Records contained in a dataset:
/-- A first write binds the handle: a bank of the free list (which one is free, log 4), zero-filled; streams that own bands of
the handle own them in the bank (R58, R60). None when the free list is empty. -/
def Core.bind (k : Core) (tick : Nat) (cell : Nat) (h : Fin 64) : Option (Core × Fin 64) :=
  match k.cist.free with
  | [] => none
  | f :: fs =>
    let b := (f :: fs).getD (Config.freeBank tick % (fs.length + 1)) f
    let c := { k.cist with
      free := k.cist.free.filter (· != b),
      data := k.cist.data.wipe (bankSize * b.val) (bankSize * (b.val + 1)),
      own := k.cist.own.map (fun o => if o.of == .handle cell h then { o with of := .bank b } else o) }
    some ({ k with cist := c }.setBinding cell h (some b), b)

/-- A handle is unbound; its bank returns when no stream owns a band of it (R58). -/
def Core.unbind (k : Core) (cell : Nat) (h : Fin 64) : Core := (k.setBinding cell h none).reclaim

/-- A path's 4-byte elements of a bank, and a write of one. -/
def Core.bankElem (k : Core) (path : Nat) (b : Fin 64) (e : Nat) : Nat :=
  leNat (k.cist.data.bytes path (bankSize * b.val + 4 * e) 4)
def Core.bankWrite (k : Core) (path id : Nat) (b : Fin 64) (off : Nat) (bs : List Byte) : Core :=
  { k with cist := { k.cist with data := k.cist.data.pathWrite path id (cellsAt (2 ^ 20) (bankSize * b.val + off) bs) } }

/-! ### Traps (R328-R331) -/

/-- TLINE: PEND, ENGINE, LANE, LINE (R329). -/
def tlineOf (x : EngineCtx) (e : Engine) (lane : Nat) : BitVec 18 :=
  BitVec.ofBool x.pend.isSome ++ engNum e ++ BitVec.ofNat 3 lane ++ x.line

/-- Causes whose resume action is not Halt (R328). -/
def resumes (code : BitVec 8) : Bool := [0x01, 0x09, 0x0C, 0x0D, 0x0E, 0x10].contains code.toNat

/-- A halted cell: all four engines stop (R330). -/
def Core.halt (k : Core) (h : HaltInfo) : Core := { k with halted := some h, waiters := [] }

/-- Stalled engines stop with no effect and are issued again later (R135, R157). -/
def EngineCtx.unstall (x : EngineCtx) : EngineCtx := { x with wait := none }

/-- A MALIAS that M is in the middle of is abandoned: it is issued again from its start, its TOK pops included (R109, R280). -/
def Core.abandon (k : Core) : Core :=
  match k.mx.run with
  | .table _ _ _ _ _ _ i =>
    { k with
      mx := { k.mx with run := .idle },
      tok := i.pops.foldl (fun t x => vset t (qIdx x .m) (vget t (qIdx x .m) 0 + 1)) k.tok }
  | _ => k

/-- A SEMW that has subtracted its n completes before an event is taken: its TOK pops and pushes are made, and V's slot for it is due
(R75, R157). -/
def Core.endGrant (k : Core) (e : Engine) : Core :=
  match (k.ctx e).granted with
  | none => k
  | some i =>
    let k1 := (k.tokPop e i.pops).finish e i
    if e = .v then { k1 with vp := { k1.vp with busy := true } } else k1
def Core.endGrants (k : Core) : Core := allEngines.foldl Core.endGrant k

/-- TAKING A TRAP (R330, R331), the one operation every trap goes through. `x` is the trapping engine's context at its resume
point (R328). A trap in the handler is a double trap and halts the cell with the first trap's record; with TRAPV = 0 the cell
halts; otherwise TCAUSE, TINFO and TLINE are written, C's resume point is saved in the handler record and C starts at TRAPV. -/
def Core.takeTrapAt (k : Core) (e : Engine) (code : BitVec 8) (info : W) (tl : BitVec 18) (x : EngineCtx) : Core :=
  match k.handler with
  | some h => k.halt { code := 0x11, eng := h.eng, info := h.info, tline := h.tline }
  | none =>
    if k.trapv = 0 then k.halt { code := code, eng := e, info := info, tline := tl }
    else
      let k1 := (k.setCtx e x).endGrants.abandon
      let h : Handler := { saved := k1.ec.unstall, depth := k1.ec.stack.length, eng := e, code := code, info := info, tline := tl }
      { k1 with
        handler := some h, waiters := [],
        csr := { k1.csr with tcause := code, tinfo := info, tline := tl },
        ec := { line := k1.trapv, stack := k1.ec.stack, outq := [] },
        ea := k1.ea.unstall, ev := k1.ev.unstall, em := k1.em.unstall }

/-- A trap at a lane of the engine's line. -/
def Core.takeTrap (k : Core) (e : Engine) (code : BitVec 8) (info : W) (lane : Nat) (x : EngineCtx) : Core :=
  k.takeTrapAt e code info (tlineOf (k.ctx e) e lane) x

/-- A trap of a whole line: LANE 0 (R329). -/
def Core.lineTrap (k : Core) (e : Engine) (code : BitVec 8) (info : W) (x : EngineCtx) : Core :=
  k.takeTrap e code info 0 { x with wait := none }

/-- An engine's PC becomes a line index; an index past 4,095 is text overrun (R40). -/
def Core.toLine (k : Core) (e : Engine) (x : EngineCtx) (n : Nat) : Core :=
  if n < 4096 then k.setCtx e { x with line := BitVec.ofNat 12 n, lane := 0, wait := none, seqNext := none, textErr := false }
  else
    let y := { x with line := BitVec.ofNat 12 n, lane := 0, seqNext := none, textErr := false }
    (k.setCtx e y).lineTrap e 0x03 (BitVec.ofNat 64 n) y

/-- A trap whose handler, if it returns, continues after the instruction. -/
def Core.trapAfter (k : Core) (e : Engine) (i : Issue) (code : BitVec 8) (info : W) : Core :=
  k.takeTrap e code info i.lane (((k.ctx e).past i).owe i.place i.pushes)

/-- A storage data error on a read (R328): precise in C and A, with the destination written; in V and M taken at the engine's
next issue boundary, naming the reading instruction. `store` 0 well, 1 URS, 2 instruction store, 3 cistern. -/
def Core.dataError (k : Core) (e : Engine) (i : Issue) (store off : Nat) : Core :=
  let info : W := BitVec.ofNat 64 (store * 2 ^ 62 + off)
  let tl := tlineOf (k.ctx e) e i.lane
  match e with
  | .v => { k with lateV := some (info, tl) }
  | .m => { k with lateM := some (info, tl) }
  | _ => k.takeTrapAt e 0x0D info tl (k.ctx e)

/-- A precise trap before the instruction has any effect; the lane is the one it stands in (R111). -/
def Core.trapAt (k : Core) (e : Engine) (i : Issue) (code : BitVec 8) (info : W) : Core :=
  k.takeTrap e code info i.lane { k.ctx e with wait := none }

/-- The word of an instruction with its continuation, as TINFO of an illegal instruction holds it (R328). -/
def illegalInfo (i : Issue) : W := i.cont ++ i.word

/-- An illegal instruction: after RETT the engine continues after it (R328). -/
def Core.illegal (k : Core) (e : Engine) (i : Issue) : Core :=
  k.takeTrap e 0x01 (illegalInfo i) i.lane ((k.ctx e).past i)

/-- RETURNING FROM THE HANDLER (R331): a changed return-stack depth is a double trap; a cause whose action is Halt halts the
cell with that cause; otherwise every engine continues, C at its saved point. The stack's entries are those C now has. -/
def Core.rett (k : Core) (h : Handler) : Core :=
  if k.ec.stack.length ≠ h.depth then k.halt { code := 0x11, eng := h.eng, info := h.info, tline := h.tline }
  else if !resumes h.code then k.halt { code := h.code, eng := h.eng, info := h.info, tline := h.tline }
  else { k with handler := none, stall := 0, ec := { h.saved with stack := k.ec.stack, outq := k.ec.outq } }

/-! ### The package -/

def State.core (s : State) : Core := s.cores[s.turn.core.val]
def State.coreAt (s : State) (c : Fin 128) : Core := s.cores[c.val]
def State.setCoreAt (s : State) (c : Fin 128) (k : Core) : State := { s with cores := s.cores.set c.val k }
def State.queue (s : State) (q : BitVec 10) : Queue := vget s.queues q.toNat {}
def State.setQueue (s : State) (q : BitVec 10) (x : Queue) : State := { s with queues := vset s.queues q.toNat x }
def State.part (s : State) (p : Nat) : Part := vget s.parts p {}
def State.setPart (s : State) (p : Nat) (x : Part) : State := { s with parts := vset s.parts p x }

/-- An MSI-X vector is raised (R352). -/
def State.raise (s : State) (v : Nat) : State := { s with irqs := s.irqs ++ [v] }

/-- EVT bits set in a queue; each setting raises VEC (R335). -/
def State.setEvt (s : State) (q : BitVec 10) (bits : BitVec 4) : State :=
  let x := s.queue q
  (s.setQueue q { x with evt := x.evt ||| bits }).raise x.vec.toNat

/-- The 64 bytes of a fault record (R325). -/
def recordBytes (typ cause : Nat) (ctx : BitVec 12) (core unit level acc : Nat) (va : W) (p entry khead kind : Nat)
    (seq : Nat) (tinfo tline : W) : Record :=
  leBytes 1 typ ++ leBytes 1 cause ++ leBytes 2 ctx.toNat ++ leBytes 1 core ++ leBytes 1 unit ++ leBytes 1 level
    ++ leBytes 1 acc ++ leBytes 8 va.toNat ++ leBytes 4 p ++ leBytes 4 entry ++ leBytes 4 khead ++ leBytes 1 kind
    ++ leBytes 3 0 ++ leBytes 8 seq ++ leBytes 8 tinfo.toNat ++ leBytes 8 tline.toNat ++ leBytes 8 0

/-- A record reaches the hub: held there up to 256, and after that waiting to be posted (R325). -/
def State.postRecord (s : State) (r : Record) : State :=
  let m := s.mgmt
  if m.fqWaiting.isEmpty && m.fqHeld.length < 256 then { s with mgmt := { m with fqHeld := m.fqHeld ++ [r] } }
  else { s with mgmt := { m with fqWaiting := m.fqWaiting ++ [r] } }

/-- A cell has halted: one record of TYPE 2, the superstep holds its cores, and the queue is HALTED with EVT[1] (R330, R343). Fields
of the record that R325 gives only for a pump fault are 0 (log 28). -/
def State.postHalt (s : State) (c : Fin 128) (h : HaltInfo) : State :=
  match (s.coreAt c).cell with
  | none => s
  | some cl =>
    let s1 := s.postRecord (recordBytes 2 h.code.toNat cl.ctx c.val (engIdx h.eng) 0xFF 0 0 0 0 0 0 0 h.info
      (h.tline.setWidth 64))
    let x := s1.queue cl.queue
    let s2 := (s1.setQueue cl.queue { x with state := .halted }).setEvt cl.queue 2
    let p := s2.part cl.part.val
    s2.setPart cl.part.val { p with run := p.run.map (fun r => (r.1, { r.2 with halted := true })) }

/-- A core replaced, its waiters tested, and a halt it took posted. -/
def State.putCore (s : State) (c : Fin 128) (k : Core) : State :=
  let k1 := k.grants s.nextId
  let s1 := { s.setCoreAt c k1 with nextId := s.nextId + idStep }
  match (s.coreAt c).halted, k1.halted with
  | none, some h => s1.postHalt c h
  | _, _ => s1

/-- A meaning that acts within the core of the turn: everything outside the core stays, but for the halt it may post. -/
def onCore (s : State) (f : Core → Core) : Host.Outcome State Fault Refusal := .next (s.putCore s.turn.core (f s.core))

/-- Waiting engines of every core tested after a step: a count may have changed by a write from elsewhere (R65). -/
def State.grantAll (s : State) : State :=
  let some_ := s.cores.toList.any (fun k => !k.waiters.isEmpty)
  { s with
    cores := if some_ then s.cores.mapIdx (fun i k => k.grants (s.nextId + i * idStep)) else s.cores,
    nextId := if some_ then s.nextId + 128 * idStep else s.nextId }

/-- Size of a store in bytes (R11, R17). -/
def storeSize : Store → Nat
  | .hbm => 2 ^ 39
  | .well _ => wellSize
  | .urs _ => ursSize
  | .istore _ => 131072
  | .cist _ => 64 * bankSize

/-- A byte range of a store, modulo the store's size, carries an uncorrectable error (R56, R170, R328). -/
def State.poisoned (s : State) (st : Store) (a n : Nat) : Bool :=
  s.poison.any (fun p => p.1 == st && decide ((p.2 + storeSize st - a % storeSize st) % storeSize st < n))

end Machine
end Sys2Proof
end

- _WHAT THE TASK REQUIRES_: Only the lines from the beginning of the entries through the line bearing "data := k.cist.data.wipe" should be returned, each exactly as written.

- _EXERCISE OUTPUT_:
/-- A first write binds the handle: a bank of the free list (which one is free, log 4), zero-filled; streams that own bands of
the handle own them in the bank (R58, R60). None when the free list is empty. -/
def Core.bind (k : Core) (tick : Nat) (cell : Nat) (h : Fin 64) : Option (Core × Fin 64) :=
  match k.cist.free with
  | [] => none
  | f :: fs =>
    let b := (f :: fs).getD (Config.freeBank tick % (fs.length + 1)) f
    let c := { k.cist with
      free := k.cist.free.filter (· != b),
      data := k.cist.data.wipe (bankSize * b.val) (bankSize * (b.val + 1)),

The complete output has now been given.